A tool for processing Anki spaced repetition review logs using Protocol Buffers and Parquet files.
This project provides utilities to:
- Convert Anki review logs from Protocol Buffer format to Parquet files
- Upload/download datasets to/from Hugging Face Hub
- Show example of how to use the dataset
The converted dataset is available on Hugging Face Hub: Anki Revlogs 10K
Required dependencies:
pandas
pyarrow
protobuf
huggingface_hub
tqdm
Use the build_parquet.py script to convert Protocol Buffer files to Parquet format:
python build_parquet.py
To download the processed dataset:
python download_from_hf.py
To analyze data for a specific user:
python process_dataset.py
- Raw review logs are read from .revlog files (Protocol Buffer format)

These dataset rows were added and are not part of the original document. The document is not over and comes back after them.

-- ==== Sys2Proof/Machine/ResetOps.lean ====
section
/-! DEFINITION. Resets and what each keeps (R445 to R450), start-up (R451, R452), the rails' reset levels (R440, R441), and the pins
(R463). -/

namespace Sys2Proof.Machine

/-! ### What survives a reset (R446) -/

/-- Scope of a reset that begins start-up. -/
inductive Scope
  | powerOn
  | pin
  | warm
deriving DecidableEq, Repr

/-- Fuses, lifecycle, keys and the firmware flash survive every reset; sessions, the staging area and the nonce do not. -/
def Security.afterReset (c : Security) (scope : Scope) : Security :=
  let img (i : ImageSlot) : ImageSlot :=
    { i with running := 0, measure := [], secver := 0, present := false, fallback := false
             bankA := { i.bankA with verified := i.bankA.verified && decide (scope = .warm) }
             bankB := { i.bankB with verified := i.bankB.verified && decide (scope = .warm) } }
  let c := { c with busy := none, staging := [], nonce := none, fwState := 0, fwOffset := 0, fwReceived := 0, attestState := 0
                    report := [], overrideUsed := false, control := img c.control, fabricFw := img c.fabricFw }
  match scope with
  | .warm => c
  | _ => { c with tokenRejects := 0, fwHostEnable := 0, override := 0 }

/-- Ephemeris survives every reset; the epoch counts up, the bundle is unloaded (R382, R389). -/
def Reliability.afterReset (r : Reliability) (scope : Scope) : Reliability :=
  let r := { r with epoch := r.epoch + 1, bundle := none, recentCe := [], logSecond := 0, logInSecond := 0, lostDies := [] }
  match scope with
  | .warm => r
  | _ => { r with records := [], recordCount := 0, oldest := 0, intervalS := 0x3C, dropped := 0, hbmCorrected := [], ddrCorrected := []
                  sramCorrected := 0, sliceRefetch := 0, scrubHours := 0x18, slotFailures := 0, tatmHbm := [], tatmIo := []
                  idleRunning := false, idleUs := 0x1F4, deadlineS := 0x258, passed := 0, failed := 0 }

/-- HBM and DDR5 are kept through a warm reset, sealed regions zeroed, and lost otherwise; SRAM is zeroed (R446). The sealed region
takes its written size (R86). -/
def Memory.afterReset (m : Memory) (scope : Scope) : Memory :=
  match scope with
  | .warm =>
    let m := m.zeroSealed
    let m := { m with sealedInForce := m.sealedSlots }.zeroSealed
    { m with cells := m.cells.filter (fun c => decide (c.1 < 0x100000000000))
             poison := m.poison.filter (fun b => decide (b * 64 < 0x100000000000))
             scratch := [], cache := [], relocating := none }
  | _ => { answered := m.answered }

/-- Ports and trackers begin again; a warm reset keeps settings and counts, and a port that a command disabled stays so until
power-on (R268, R446). -/
def Fabric.afterReset (f : Fabric) (scope : Scope) : Fabric :=
  let st (k : Port) : BitVec 3 := if k.st = 4 ∨ k.st = 5 then k.st else 0
  match scope with
  | .powerOn => {}
  | .pin => { ports := (f.ports.map (fun p => (p.1, ({ st := st p.2 } : Port)))).filter (fun p => decide (p.2 ≠ ({} : Port))) }
  | .warm =>
    let keep (k : Port) : Port := { st := st k, corrected := k.corrected, uncorrectable := k.uncorrectable, retries := k.retries
                                    downs := k.downs, downHour := k.downHour, downsInHour := k.downsInHour }
    { f with ports := (f.ports.map (fun p => (p.1, keep p.2))).filter (fun p => decide (p.2 ≠ ({} : Port))), moduleId := none
             streams := [], trackers := [], results0 := [], results1 := [], lostPlanes := 0, retryAfter := [] }

def Collectives.afterReset (c : Collectives) (scope : Scope) : Collectives :=
  match scope with
  | .warm => { c with instances := [], barrierUps := [], slotless := [], past := [] }
  | _ => {}

/-- Drinex will train afresh; a link that a command disabled stays so until power-on (R320, R446). -/
def Drinex.afterReset (d : Drinex) (scope : Scope) : Drinex :=
  let st : BitVec 3 := if d.st = 4 then 4 else 0
  match scope with
  | .powerOn => {}
  | .pin => { st := st }
  | .warm => { st := st, epoch := d.epoch, corrected := d.corrected, uncorrectable := d.uncorrectable, crcErrors := d.crcErrors
               replays := d.replays, downs := d.downs, degrades := d.degrades, refused := d.refused, refusedAddr := d.refusedAddr
               echoResends := d.echoResends, echoUnmatched := d.echoUnmatched }

/-- The CAN FD node restarts with the stored ID; AccessLevel and the Select objects take their defaults (R351, R446). -/
def Dict.afterReset (d : Dict) (scope : Scope) : Dict :=
  let node := d.storedNodeId
  let bus : BitVec 8 := if node = 0xFF then 3 else 0
  match scope with
  | .warm => { d with accessLevel := 0, host := {}, mgmt := {}, debug := {}, fabric := [], nodeId := node, pendingNodeId := node
                      busState := bus, txErrors := 0, rxErrors := 0, emcyQueue := [], emcyHeld := false, sessions := [], lssConfig := false
                      lssMatched := 0, tapResponses := [], tapRequest := none, pairMismatch := false, errorRegister := 0 }
  | _ => { nodeId := node, pendingNodeId := node, storedNodeId := node, busState := bus }

/-- The metering part is untouched; the mirror in I/O die 0 is lost with its power, attribution settings and remainder at a
power-on or pin reset (R446). -/
def Metering.afterReset (m : Metering) (scope : Scope) : Metering :=
  match scope with
  | .warm => { m with frameTime := 0 }
  | _ => { m with mirror := {}, fresh := false, rotated := false, frameTime := 0, frameErrors := 0, unattributed := 0, lastEnergy := none
                  weights := {}, inForce := {} }

/-- Start-up begins at step 1 with a cause; the controllers begin again (R451, R453). -/
def Power.afterReset (p : Power) (scope : Scope) (cause : BitVec 8) : Power :=
  let base : Power :=
    { regulators := true, powerEnable := p.powerEnable, resetN := p.resetN, refLost := p.refLost
      pinHeld := !p.resetN, resetCause := cause, bootWarm := decide (scope = .warm), sweepDone := decide (scope ≠ .warm) }
  match scope with
  | .warm => { base with pinHeld := p.pinHeld, stepCap := p.stepCap, stepChanges := p.stepChanges, limitW := p.limitW
                         hotEpisodes := p.hotEpisodes, dipCount := p.dipCount, lastDip := p.lastDip, dipRecomputed := p.dipRecomputed
                         drainMs := p.drainMs, dieResets := p.dieResets, temps := p.temps, inputWarn := p.inputWarn }
  | _ => { base with temps := p.temps, inputWarn := p.inputWarn }

/-- Routes, enables and limits survive a warm reset, pending bits do not (R446). -/
def sourcesAfter (m : SMap IrqSource) (scope : Scope) : SMap IrqSource :=
  match scope with
  | .warm => (m.map (fun p => (p.1, { p.2 with pending := false }))).filter (fun p => decide (p.2 ≠ ({} : IrqSource)))
  | _ => []

def destsAfter (m : SMap IrqDest) (scope : Scope) : SMap IrqDest :=
  match scope with
  | .warm => (m.map (fun p => (p.1, { p.2 with count := 0, started := none }))).filter (fun p => decide (p.2 ≠ ({} : IrqDest)))
  | _ => []

/-- A reset of some scope: the table of R446, and start-up at step 1. Contexts and counters outlive a warm reset until the sweep of
R448. -/
def restart (s : State) (scope : Scope) (cause : BitVec 8) : State :=
  let warm := decide (scope = .warm)
  { pending := s.pending, out := s.out, draws := s.draws
    clkc := 0, device := .bootLimited
    mem := s.mem.afterReset scope
    slotMap := s.slotMap, spares := s.spares
    counters := if warm then s.counters else []
    syncFaults := if warm then s.syncFaults else 0
    tailDiscards := if warm then s.tailDiscards else 0
    contexts := if warm then s.contexts else []
    queueObjs := if warm then { s.queueObjs with snapBusy := false } else {}
    training := if warm then s.training else {}
    fabric := s.fabric.afterReset scope
    coll := s.coll.afterReset scope
    drinex := s.drinex.afterReset scope
    dict := s.dict.afterReset scope
    sources := sourcesAfter s.sources scope, dests := destsAfter s.dests scope
    rel := s.rel.afterReset scope
    sec := s.sec.afterReset scope
    meter := s.meter.afterReset scope
    power := s.power.afterReset scope cause }

/-- Every regulator goes off: nothing holds state but fuses and flashes; the next start is a power-on reset with a cause (R440, R444,
R463). -/
def powerOff (s : State) (cause : BitVec 8) : State :=
  let t := restart s .powerOn cause
  { t with clkc := s.clkc
           rel := { t.rel with epoch := s.rel.epoch }
           dict := { t.dict with nodeId := 0xFF }
           power := { t.power with regulators := false, offCause := cause, thermalLatch := s.power.thermalLatch
                                   inputLost := s.power.inputLost, pinHeld := false } }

- Data is processed and transformed using pandas DataFrames
- Results are saved as Parquet files partitioned by user_id
- Upload to Hugging Face Hub for sharing
.
├── README.md
├── build_parquet.py # Main conversion script
├── stats.proto # Protocol Buffer definition
├── download_from_hf.py # Dataset download utility
├── upload_to_hf.py # Dataset upload utility
└── process_dataset.py # Individual data processing
GNU AGPL, version 3 or later